● The task: Up to and including the line with "theorem test_wellFormed_mul : (Instr.mul", output the records exactly as they appear.

Raw data START

-- ==== Sys2Proof/Tests/Slice0.lean ====
section
/-!
SUPPORT. The model's own tests: words written out from the encoding table, one-step vectors of
spec/95_test_vectors.md (S<n> the source's, V<n> the spec's, each named where it is used), the WellFormed smoke test,
and a witness for the hypotheses of every statement that has some.
-/

namespace Sys2Proof.Tests

open Sys2Proof.Machine Sys2Proof.Safety

/-! ## Small states -/

/-- A running core at `pc` with the given bytes there, all else as after reset. -/
def at_ (pc : Nat) (bytes : List Byte) : State :=
  { State.reset with mem := Memory.writeList [] pc bytes, pc := BitVec.ofNat 9 pc, run := .running }

/-- `s` with one register changed. -/
def reg (i : Fin 8) (v : Byte) (s : State) : State := s.setReg i v

/-- `s` with other flags. -/
def flags (v : Byte) (s : State) : State := s.setFl v

/-- `s` with one cell of memory changed. -/
def cell (a : Nat) (v : Byte) (s : State) : State := s.setMem (s.mem.write a v)

/-- The state after one step. -/
def after (s : State) : State :=
  match step s with
  | .next t => t
  | .fault _ => s
  | .refused _ => s

/-- The run state with the record of an out-of-range access. -/
def outOfBounds (kind : AccessKind) (value : Int) (fpc : PcWord) (fop : Byte) : RunState :=
  .faulted ⟨.outOfBoundsAccess kind value, fpc, some fop⟩

/-! ## WellFormed: each check refuses an ill-formed term -/

theorem test_wellFormed_ldi : (Instr.ldi 8 0).wellFormed = false ∧ (Instr.ldi 7 255).wellFormed = true := by decide
theorem test_wellFormed_prn : (Instr.prn 8).wellFormed = false := by decide
theorem test_wellFormed_add : (Instr.add 8 0).wellFormed = false ∧ (Instr.add 0 8).wellFormed = false := by decide
theorem test_wellFormed_mul : (Instr.mul 9 0).wellFormed = false ∧ (Instr.mul 0 9).wellFormed = false := by decide
theorem test_wellFormed_cmp : (Instr.cmp 255 0).wellFormed = false ∧ (Instr.cmp 0 255).wellFormed = false := by decide
theorem test_wellFormed_jumps :
    (Instr.jmp 8).wellFormed = false ∧ (Instr.jeq 8).wellFormed = false ∧ (Instr.jne 8).wellFormed = false := by decide
theorem test_wellFormed_immediates :
    (Instr.push 255).wellFormed = true ∧ (Instr.pop 255).wellFormed = true ∧ (Instr.call 255).wellFormed = true ∧
      Instr.hlt.wellFormed = true ∧ Instr.ret.wellFormed = true := by decide

/-! ## Words written out from the encoding of R88, numbered as the opcode table numbers them -/

theorem test_decode_ldi : decodeTableWord 24 0b00001000_00000111_10000010 = some (.ldi 7 8) := by decide
theorem test_decode_prn : decodeTableWord 16 0b00000011_01000111 = some (.prn 3) := by decide
theorem test_decode_hlt : decodeTableWord 8 0b00000001 = some .hlt := by decide
theorem test_decode_add : decodeTableWord 24 0b00000001_00000010_10100000 = some (.add 2 1) := by decide
theorem test_decode_mul : decodeTableWord 24 0b00000001_00000010_10100010 = some (.mul 2 1) := by decide
theorem test_decode_cmp : decodeTableWord 24 0b00000001_00000010_10100111 = some (.cmp 2 1) := by decide
theorem test_decode_push : decodeTableWord 16 0b00101010_01000101 = some (.push 42) := by decide
theorem test_decode_pop : decodeTableWord 16 0b01110111_01000110 = some (.pop 0x77) := by decide
theorem test_decode_call : decodeTableWord 16 0b11111111_01010000 = some (.call 255) := by decide
theorem test_decode_ret : decodeTableWord 8 0b00010001 = some .ret := by decide
theorem test_decode_jmp : decodeTableWord 16 0b00000011_01010100 = some (.jmp 3) := by decide
theorem test_decode_jeq : decodeTableWord 16 0b00000010_01010101 = some (.jeq 2) := by decide
theorem test_decode_jne : decodeTableWord 16 0b00001001_01010110 = some (.jne 9) := by decide

/-- An opcode alone decodes with operand bytes of zero: the table's `nbits` may be shorter than the instruction. -/
theorem test_decode_short : decodeTableWord 8 0x82 = some (.ldi 0 0) ∧ decodeTableWord 8 0x1FF82 = some (.ldi 0 0) := by
  decide

/-- V1 to V6: 0x00, 0x57 and 0xC0 have bit 5 clear, 0xA1 and 0xE0 have it set. -/
theorem test_decode_illegal :
    decode 0x00 0 0 = .error (.unknownInstruction 0x00) ∧ decode 0x57 0 0 = .error (.unknownInstruction 0x57) ∧
      decode 0xC0 0 0 = .error (.unknownInstruction 0xC0) ∧
      decode 0xA1 9 9 = .error (.unsupportedOperation 0xA1) ∧ decode 0xE0 0 0 = .error (.unsupportedOperation 0xE0) :=
  ⟨rfl, rfl, rfl, rfl, rfl⟩

/-- R90's counts: 118 unknown instructions, 125 unsupported operations, and so 13 instructions. -/
theorem test_decode_counts :
    ((List.range 256).countP fun n => (decodeTableWord 8 n).isNone && !isAlu (BitVec.ofNat 8 n)) = 118 ∧
      ((List.range 256).countP fun n => (decodeTableWord 8 n).isNone && isAlu (BitVec.ofNat 8 n)) = 125 ∧
      ((List.range 256).countP fun n => (decodeTableWord 8 n).isSome) = 13 := by decide +kernel

theorem test_decode_truncated : decodeBytes [0x82, 7] = .error .truncated ∧ decodeBytes [] = .error .truncated ∧
    decodeBytes [0x47, 7, 1] = .ok (.prn 7, [1]) := ⟨rfl, rfl, rfl⟩

/-! ## One step each -/

/-- The placed word runs as the first instruction after reset. -/
theorem test_withFetchWord :
    let t := after (State.reset.withFetchWord 24 0x080082)
    t.getReg 0 = 8 ∧ t.pc = 3 ∧ t.run = .running := by decide

/-- V22. -/
theorem test_ldi_stack_pointer : let t := after (at_ 0 [0x82, 7, 0x10]); t.sp = 0x10 ∧ t.pc = 3 := by decide
/-- V23. -/
theorem test_ldi_bad_register :
    let t := after (at_ 0 [0x82, 8, 1]); t.run = outOfBounds .register 8 0 0x82 ∧ t.pc = 0 := by decide
/-- V25. -/
theorem test_prn_stack_pointer : let t := after (at_ 0 [0x47, 7]); t.out = [244] ∧ t.pc = 2 := by decide
/-- V27. -/
theorem test_prn_bad_register :
    let t := after (at_ 0 [0x47, 0xFF]); t.run = outOfBounds .register 255 0 0x47 ∧ t.out = [] := by decide
/-- V8: the last address at which anything executes. -/
theorem test_hlt_at_253 : let t := after (at_ 253 [1]); t.run = .halted ∧ t.pc = 253 := by decide
/-- V9. -/
theorem test_hlt_at_254 : (after (at_ 254 [1])).run = outOfBounds .address 256 254 0x01 := by decide
/-- V30, which is S2. -/
theorem test_add_wraps :
    let t := after (at_ 0 [0xA0, 0, 1] |> reg 0 250 |> reg 1 10)
    t.getReg 0 = 4 ∧ t.getReg 1 = 10 ∧ t.fl = 0 ∧ t.pc = 3 := by decide
/-- V35: `A` is checked first. -/
theorem test_add_first_index_first : (after (at_ 0 [0xA0, 9, 8])).run = outOfBounds .register 9 0 0xA0 := by decide
/-- V38. -/
theorem test_mul_low_byte :
    let t := after (at_ 0 [0xA2, 0, 1] |> reg 0 255 |> reg 1 255); t.getReg 0 = 1 ∧ t.pc = 3 := by decide
/-- V39: a register squared. -/
theorem test_mul_same_register : (after (at_ 0 [0xA2, 2, 2] |> reg 2 13)).getReg 2 = 169 := by decide
/-- V45: unsigned. -/
theorem test_cmp_unsigned : (after (at_ 0 [0xA7, 0, 1] |> reg 0 0x80 |> reg 1 0x7F)).fl = 0x02 := by decide
/-- V46: the old flags are discarded. -/
theorem test_cmp_discards : (after (at_ 0 [0xA7, 3, 3] |> reg 3 0x55 |> flags 0x04)).fl = 0x01 := by decide
/-- V55: the PUSH overwrites its own opcode and still completes. -/
theorem test_push_over_itself :
    let t := after (at_ 0x10 [0x45, 1] |> reg 7 0x11); t.mem.read 0x10 = 1 ∧ t.sp = 0x10 ∧ t.pc = 0x12 := by decide
/-- V53. -/
theorem test_push_at_zero :
    let t := after (at_ 3 [0x45, 1] |> reg 7 0)
    t.run = outOfBounds .address (-1) 3 0x45 ∧ t.mem.read 255 = 0 ∧ t.sp = 0 := by decide
/-- V56. -/
theorem test_pop_into_operand :
    let t := after (at_ 2 [0x46, 0] |> reg 7 0xF3 |> cell 0xF3 0x2A)
    t.mem.read 3 = 0x2A ∧ t.sp = 0xF4 ∧ t.pc = 4 ∧ t.mem.read 0xF3 = 0x2A := by decide
/-- V58: the write is discarded with the fault. -/
theorem test_pop_at_ff :
    let t := after (at_ 3 [0x46, 0x77] |> reg 7 0xFF |> cell 0xFF 0x31)
    t.run = outOfBounds .address 256 3 0x46 ∧ t.mem.read 4 = 0x77 ∧ t.sp = 0xFF := by decide
/-- V72: at 6 the target is the decremented stack pointer. -/
theorem test_call_at_6 :
    let t := after (at_ 6 [0x50, 1]); t.sp = 0xF3 ∧ t.mem.read 0xF3 = 1 ∧ t.pc = 0xF3 := by decide
/-- V74: the push is discarded with the fault. -/
theorem test_call_at_7 :
    let t := after (at_ 7 [0x50, 0xAA])
    t.run = outOfBounds .register 8 7 0x50 ∧ t.sp = 0xF4 ∧ t.mem.read 0xF3 = 0 := by decide
/-- V77. -/
theorem test_ret : let t := after (at_ 12 [0x11] |> reg 7 0xF3 |> cell 0xF3 5); t.pc = 5 ∧ t.sp = 0xF4 := by decide
/-- V79. -/
theorem test_ret_at_ff : (after (at_ 3 [0x11] |> reg 7 0xFF)).run = outOfBounds .address 256 3 0x11 := by decide
/-- V81. -/
theorem test_jmp_stack_pointer : (after (at_ 0 [0x54, 7])).pc = 0xF4 := by decide
/-- V82. -/
theorem test_jmp_bad_register : (after (at_ 0 [0x54, 8])).run = outOfBounds .register 8 0 0x54 := by decide
/-- V84. -/
theorem test_jeq_taken : (after (at_ 10 [0x55, 2] |> reg 2 0x20 |> flags 1)).pc = 0x20 := by decide
/-- V88: untaken, the bad index is never used. -/
theorem test_jeq_untaken : let t := after (at_ 0 [0x55, 9] |> flags 4); t.pc = 2 ∧ t.run = .running := by decide
/-- V93: taken before any CMP. -/
theorem test_jne_taken : (after (at_ 3 [0x56, 0] |> reg 0 5)).pc = 5 := by decide
/-- V94. -/
theorem test_jne_untaken : let t := after (at_ 0 [0x56, 9] |> flags 1); t.pc = 2 ∧ t.run = .running := by decide

/-- V11: the fetch fault outranks the illegal opcode. -/
theorem test_fetch_fault_first : (after (at_ 254 [0xFF])).run = outOfBounds .address 256 254 0xFF := by decide
/-- V12: LDI at 253 leaves the PC at 256, and the fetch there faults with no opcode. -/
theorem test_pc_256 :
    let t := after (at_ 253 [0x82, 0, 7])
    t.getReg 0 = 7 ∧ t.pc = 256 ∧ (after t).run = .faulted ⟨.outOfBoundsAccess .address 256, 256, none⟩ := by decide
/-- V7: the operation is checked before the registers. -/
theorem test_operation_before_registers :
    (after (at_ 0 [0xA1, 9, 9])).run = .faulted ⟨.unsupportedOperation 0xA1, 0, some 0xA1⟩ := by decide
/-- D16: the codes of the faults. -/
theorem test_fault_codes :
    (⟨.unknownInstruction 0, 0, some 0⟩ : FaultRecord).kind = 1 ∧
      (⟨.unsupportedOperation 0xA1, 0, some 0xA1⟩ : FaultRecord).kind = 2 ∧
      (⟨.outOfBoundsAccess .address (-1), 0, some 0x45⟩ : FaultRecord).kind = 3 := by decide
/-- R36, R234: no step runs before the start. -/
theorem test_idle_until_started : after State.reset = State.reset ∧ State.reset.start.run = .running := by decide

/-! ## The loader's examples of spec/95_test_vectors.md -/

/-- The cells 0 to 2 after a load into the reset state, or `none` if it is refused. -/
def loaded (lines : List (List Char)) : Option (List Byte) :=
  match loadLines lines State.reset with
  | .ok s => some [s.mem.read 0, s.mem.read 1, s.mem.read 2]
  | .error _ => none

Raw data END

● Result for this task:
-- ==== Sys2Proof/Tests/Slice0.lean ====
section
/-!
SUPPORT. The model's own tests: words written out from the encoding table, one-step vectors of
spec/95_test_vectors.md (S<n> the source's, V<n> the spec's, each named where it is used), the WellFormed smoke test,
and a witness for the hypotheses of every statement that has some.
-/

namespace Sys2Proof.Tests

open Sys2Proof.Machine Sys2Proof.Safety

/-! ## Small states -/

/-- A running core at `pc` with the given bytes there, all else as after reset. -/
def at_ (pc : Nat) (bytes : List Byte) : State :=
  { State.reset with mem := Memory.writeList [] pc bytes, pc := BitVec.ofNat 9 pc, run := .running }

/-- `s` with one register changed. -/
def reg (i : Fin 8) (v : Byte) (s : State) : State := s.setReg i v

/-- `s` with other flags. -/
def flags (v : Byte) (s : State) : State := s.setFl v

/-- `s` with one cell of memory changed. -/
def cell (a : Nat) (v : Byte) (s : State) : State := s.setMem (s.mem.write a v)

/-- The state after one step. -/
def after (s : State) : State :=
  match step s with
  | .next t => t
  | .fault _ => s
  | .refused _ => s

/-- The run state with the record of an out-of-range access. -/
def outOfBounds (kind : AccessKind) (value : Int) (fpc : PcWord) (fop : Byte) : RunState :=
  .faulted ⟨.outOfBoundsAccess kind value, fpc, some fop⟩

/-! ## WellFormed: each check refuses an ill-formed term -/

theorem test_wellFormed_ldi : (Instr.ldi 8 0).wellFormed = false ∧ (Instr.ldi 7 255).wellFormed = true := by decide
theorem test_wellFormed_prn : (Instr.prn 8).wellFormed = false := by decide
theorem test_wellFormed_add : (Instr.add 8 0).wellFormed = false ∧ (Instr.add 0 8).wellFormed = false := by decide
theorem test_wellFormed_mul : (Instr.mul 9 0).wellFormed = false ∧ (Instr.mul 0 9).wellFormed = false := by decide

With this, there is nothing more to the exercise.